WORK TASK - Only one span of the listing below should come back. It runs from the line with "let f := d.flipOf j" through the line with "stream (R411). -/", and each of its lines must be reproduced exactly.

INPUT -
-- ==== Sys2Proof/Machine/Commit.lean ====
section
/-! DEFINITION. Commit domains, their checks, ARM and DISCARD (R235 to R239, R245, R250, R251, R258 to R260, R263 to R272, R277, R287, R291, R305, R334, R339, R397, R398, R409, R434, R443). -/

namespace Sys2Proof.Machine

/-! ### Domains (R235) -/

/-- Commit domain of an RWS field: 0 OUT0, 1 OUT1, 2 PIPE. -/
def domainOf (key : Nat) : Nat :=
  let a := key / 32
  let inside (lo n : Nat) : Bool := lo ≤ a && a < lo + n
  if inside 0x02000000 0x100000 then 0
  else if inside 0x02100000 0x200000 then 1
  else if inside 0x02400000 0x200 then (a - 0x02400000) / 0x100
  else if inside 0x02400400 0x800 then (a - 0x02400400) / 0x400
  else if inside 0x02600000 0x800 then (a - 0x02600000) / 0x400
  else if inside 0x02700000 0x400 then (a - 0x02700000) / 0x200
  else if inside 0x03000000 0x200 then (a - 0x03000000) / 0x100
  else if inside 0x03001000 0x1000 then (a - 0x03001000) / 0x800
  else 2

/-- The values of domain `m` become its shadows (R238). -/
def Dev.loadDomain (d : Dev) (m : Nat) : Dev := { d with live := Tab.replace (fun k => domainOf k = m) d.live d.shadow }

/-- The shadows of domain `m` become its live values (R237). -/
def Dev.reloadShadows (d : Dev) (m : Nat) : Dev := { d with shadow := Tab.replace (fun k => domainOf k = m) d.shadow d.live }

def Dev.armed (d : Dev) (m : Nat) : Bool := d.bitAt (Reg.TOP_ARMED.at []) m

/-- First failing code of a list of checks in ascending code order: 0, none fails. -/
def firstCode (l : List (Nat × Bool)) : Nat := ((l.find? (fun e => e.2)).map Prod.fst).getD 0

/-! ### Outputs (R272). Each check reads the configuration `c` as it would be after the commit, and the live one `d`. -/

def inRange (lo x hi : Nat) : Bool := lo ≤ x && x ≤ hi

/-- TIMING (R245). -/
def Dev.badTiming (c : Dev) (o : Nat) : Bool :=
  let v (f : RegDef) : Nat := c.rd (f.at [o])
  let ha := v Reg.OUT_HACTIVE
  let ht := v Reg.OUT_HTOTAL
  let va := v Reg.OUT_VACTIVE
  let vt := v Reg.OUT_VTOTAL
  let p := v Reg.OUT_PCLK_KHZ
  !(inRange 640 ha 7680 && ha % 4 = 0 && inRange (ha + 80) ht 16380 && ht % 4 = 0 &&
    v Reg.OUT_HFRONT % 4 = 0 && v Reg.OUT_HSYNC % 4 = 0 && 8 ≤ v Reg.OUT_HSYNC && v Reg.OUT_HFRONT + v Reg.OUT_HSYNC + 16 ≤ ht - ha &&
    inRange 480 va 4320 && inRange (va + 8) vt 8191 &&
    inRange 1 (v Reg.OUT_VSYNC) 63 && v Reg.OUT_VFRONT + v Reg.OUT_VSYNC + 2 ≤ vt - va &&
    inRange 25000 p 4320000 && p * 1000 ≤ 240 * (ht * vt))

...

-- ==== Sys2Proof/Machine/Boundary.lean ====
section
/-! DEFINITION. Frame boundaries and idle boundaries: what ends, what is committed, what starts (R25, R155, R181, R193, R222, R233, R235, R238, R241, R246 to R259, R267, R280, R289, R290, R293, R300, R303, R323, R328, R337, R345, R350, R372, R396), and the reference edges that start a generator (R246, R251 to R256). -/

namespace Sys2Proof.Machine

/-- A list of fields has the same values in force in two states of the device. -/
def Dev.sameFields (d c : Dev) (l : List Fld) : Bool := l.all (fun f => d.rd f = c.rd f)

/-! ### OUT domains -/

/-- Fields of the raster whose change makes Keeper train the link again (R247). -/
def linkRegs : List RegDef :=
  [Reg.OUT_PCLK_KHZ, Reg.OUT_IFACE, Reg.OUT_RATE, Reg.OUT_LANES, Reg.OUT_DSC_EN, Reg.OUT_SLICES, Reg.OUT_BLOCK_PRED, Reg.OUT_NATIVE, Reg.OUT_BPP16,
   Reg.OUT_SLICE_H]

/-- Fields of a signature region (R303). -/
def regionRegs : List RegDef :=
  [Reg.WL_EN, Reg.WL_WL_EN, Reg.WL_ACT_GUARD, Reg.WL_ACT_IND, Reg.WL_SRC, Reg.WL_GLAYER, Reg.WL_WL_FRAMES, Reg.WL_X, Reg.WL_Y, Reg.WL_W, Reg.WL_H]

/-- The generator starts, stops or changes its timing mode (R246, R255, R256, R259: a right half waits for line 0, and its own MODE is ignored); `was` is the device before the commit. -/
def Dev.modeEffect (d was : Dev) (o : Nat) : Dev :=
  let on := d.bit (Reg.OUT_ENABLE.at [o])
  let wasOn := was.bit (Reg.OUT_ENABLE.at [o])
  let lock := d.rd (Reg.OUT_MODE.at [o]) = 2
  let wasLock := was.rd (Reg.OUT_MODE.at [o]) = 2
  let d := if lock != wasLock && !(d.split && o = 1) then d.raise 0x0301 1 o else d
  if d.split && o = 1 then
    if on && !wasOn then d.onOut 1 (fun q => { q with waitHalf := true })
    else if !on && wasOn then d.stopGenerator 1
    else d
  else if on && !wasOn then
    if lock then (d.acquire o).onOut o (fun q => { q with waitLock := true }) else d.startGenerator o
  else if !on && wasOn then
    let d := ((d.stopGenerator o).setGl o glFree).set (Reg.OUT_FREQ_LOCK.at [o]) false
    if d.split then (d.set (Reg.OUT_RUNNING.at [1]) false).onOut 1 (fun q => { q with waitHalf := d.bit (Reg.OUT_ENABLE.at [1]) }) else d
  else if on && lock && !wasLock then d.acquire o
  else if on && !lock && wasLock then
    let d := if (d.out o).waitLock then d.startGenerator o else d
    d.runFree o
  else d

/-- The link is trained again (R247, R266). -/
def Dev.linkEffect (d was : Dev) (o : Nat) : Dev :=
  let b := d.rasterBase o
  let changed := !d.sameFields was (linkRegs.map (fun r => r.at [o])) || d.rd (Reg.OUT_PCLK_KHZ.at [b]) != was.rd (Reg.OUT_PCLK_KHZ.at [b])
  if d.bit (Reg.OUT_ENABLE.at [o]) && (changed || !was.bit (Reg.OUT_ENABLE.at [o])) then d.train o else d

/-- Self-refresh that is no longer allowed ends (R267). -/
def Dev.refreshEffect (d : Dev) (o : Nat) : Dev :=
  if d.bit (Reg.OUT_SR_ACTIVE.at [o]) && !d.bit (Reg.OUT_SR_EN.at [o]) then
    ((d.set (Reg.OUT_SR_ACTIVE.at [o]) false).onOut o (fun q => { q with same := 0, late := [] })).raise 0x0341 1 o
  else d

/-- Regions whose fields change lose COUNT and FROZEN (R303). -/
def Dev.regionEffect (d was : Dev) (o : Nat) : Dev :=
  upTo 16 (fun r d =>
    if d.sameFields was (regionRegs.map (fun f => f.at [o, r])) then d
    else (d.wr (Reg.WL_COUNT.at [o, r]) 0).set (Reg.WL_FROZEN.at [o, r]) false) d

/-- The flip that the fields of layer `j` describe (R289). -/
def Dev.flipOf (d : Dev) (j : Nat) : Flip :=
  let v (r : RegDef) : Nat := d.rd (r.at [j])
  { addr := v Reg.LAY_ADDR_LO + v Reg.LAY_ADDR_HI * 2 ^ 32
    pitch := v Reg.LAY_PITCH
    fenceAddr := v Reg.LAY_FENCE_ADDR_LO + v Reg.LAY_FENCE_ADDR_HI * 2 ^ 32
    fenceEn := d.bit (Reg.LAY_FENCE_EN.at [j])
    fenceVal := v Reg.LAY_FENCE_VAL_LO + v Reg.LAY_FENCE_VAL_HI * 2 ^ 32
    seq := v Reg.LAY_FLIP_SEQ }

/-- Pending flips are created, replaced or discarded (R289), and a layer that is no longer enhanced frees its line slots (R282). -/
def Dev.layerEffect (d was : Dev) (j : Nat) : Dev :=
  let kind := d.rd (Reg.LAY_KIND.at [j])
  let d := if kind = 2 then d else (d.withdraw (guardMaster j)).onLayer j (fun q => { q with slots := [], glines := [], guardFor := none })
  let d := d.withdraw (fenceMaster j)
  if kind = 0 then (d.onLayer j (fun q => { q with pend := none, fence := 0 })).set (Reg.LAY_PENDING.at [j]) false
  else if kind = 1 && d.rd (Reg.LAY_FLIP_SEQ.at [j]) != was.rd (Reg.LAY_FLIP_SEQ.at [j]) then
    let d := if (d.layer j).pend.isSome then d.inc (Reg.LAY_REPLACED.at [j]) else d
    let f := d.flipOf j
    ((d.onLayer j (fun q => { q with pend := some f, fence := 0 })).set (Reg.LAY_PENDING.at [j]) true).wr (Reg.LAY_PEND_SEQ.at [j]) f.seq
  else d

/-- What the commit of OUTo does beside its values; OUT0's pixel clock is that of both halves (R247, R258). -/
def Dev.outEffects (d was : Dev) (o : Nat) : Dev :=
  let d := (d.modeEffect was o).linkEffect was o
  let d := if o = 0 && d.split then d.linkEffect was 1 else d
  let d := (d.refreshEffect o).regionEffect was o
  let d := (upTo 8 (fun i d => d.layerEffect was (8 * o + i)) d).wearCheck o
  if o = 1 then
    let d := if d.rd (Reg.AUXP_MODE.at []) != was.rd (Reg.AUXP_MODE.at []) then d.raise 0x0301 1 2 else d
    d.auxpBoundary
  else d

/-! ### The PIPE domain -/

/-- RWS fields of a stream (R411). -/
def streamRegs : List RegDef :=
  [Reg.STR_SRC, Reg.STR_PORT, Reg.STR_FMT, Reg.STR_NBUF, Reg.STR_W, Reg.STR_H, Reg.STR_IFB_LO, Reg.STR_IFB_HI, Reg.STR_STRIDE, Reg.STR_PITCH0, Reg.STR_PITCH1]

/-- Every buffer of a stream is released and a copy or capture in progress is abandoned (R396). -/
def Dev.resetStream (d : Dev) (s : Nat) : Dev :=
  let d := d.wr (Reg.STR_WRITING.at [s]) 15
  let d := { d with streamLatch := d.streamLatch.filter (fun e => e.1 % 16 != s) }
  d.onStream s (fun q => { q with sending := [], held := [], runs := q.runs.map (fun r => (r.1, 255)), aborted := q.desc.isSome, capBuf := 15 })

* * *

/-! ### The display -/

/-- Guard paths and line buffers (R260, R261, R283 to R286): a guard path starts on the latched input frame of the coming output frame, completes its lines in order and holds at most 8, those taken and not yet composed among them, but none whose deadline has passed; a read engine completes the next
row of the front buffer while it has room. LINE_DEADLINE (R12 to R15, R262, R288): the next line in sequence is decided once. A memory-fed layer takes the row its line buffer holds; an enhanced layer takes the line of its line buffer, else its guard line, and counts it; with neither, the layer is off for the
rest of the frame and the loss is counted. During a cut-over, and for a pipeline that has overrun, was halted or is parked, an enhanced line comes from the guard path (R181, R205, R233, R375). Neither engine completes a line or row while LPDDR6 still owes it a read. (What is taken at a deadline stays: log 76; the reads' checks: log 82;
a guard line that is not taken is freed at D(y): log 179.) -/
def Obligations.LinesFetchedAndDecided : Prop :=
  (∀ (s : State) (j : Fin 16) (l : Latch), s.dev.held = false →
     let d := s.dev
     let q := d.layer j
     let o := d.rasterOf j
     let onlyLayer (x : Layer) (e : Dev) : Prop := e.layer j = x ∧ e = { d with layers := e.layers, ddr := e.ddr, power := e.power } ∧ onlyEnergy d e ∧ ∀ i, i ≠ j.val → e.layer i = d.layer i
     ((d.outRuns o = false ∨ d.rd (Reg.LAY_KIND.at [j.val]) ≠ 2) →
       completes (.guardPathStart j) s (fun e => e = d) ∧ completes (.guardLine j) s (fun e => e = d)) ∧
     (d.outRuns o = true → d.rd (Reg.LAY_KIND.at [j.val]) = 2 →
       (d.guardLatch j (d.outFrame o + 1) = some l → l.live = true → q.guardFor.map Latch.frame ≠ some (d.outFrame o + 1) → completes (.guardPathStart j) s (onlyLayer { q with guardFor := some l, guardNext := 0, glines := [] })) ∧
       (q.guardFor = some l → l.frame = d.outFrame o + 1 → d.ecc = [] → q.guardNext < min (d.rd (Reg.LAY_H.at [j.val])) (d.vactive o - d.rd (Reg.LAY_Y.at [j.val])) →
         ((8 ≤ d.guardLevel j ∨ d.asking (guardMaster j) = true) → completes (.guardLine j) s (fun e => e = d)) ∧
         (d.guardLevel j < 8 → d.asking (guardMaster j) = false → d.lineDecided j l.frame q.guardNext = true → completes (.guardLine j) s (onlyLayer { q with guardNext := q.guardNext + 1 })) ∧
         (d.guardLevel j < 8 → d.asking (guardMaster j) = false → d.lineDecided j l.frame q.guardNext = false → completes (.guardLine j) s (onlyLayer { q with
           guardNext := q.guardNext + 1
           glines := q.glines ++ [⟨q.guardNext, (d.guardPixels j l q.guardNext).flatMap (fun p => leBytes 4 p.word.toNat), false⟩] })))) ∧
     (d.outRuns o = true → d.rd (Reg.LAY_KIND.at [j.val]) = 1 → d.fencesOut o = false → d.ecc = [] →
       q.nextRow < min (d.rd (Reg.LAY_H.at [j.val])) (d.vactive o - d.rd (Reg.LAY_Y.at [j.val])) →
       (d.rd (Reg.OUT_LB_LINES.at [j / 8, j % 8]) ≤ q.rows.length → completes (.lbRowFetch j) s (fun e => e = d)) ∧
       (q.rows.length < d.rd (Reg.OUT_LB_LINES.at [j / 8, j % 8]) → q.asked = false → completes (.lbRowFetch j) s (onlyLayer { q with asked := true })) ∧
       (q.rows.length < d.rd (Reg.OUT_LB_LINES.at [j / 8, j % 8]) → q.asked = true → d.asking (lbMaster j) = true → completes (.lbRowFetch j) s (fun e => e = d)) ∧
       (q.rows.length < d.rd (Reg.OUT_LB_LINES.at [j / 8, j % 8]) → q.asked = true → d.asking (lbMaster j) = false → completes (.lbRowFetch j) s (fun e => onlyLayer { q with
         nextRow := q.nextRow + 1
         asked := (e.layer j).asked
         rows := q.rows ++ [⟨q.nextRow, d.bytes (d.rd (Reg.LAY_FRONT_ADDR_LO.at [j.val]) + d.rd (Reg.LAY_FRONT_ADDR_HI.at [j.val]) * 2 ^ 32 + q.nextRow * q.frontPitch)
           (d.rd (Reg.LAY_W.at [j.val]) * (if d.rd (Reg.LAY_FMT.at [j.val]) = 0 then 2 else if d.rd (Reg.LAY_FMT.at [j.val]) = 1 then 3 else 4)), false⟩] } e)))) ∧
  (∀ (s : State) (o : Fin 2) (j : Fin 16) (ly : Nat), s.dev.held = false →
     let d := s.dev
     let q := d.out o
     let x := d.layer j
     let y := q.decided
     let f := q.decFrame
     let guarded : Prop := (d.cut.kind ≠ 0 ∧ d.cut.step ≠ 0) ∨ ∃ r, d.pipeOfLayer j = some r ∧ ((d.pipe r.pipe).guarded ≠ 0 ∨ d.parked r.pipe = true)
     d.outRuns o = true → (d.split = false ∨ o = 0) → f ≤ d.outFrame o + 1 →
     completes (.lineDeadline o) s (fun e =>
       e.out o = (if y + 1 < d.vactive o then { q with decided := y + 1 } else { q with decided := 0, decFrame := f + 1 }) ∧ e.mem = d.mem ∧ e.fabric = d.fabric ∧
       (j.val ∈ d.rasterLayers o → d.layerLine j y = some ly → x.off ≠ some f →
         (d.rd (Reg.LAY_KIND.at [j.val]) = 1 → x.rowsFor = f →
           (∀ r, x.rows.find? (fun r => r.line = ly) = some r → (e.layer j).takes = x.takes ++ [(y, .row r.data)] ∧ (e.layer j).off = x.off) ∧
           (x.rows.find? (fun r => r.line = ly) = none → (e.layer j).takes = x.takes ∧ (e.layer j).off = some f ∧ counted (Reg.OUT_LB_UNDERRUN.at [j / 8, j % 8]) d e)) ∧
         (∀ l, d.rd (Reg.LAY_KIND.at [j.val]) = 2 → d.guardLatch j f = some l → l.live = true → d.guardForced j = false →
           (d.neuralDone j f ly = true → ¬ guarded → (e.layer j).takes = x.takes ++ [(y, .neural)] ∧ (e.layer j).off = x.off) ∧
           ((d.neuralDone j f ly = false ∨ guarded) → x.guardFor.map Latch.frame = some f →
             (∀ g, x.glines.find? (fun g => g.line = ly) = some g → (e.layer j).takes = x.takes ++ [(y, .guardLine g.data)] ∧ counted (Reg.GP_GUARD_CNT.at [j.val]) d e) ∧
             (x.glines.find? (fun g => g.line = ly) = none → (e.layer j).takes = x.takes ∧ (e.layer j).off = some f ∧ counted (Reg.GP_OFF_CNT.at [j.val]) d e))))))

RESPONSE -
    let f := d.flipOf j
    ((d.onLayer j (fun q => { q with pend := some f, fence := 0 })).set (Reg.LAY_PENDING.at [j]) true).wr (Reg.LAY_PEND_SEQ.at [j]) f.seq
  else d

/-- What the commit of OUTo does beside its values; OUT0's pixel clock is that of both halves (R247, R258). -/
def Dev.outEffects (d was : Dev) (o : Nat) : Dev :=
  let d := (d.modeEffect was o).linkEffect was o
  let d := if o = 0 && d.split then d.linkEffect was 1 else d
  let d := (d.refreshEffect o).regionEffect was o
  let d := (upTo 8 (fun i d => d.layerEffect was (8 * o + i)) d).wearCheck o
  if o = 1 then
    let d := if d.rd (Reg.AUXP_MODE.at []) != was.rd (Reg.AUXP_MODE.at []) then d.raise 0x0301 1 2 else d
    d.auxpBoundary
  else d

/-! ### The PIPE domain -/

/-- RWS fields of a stream (R411). -/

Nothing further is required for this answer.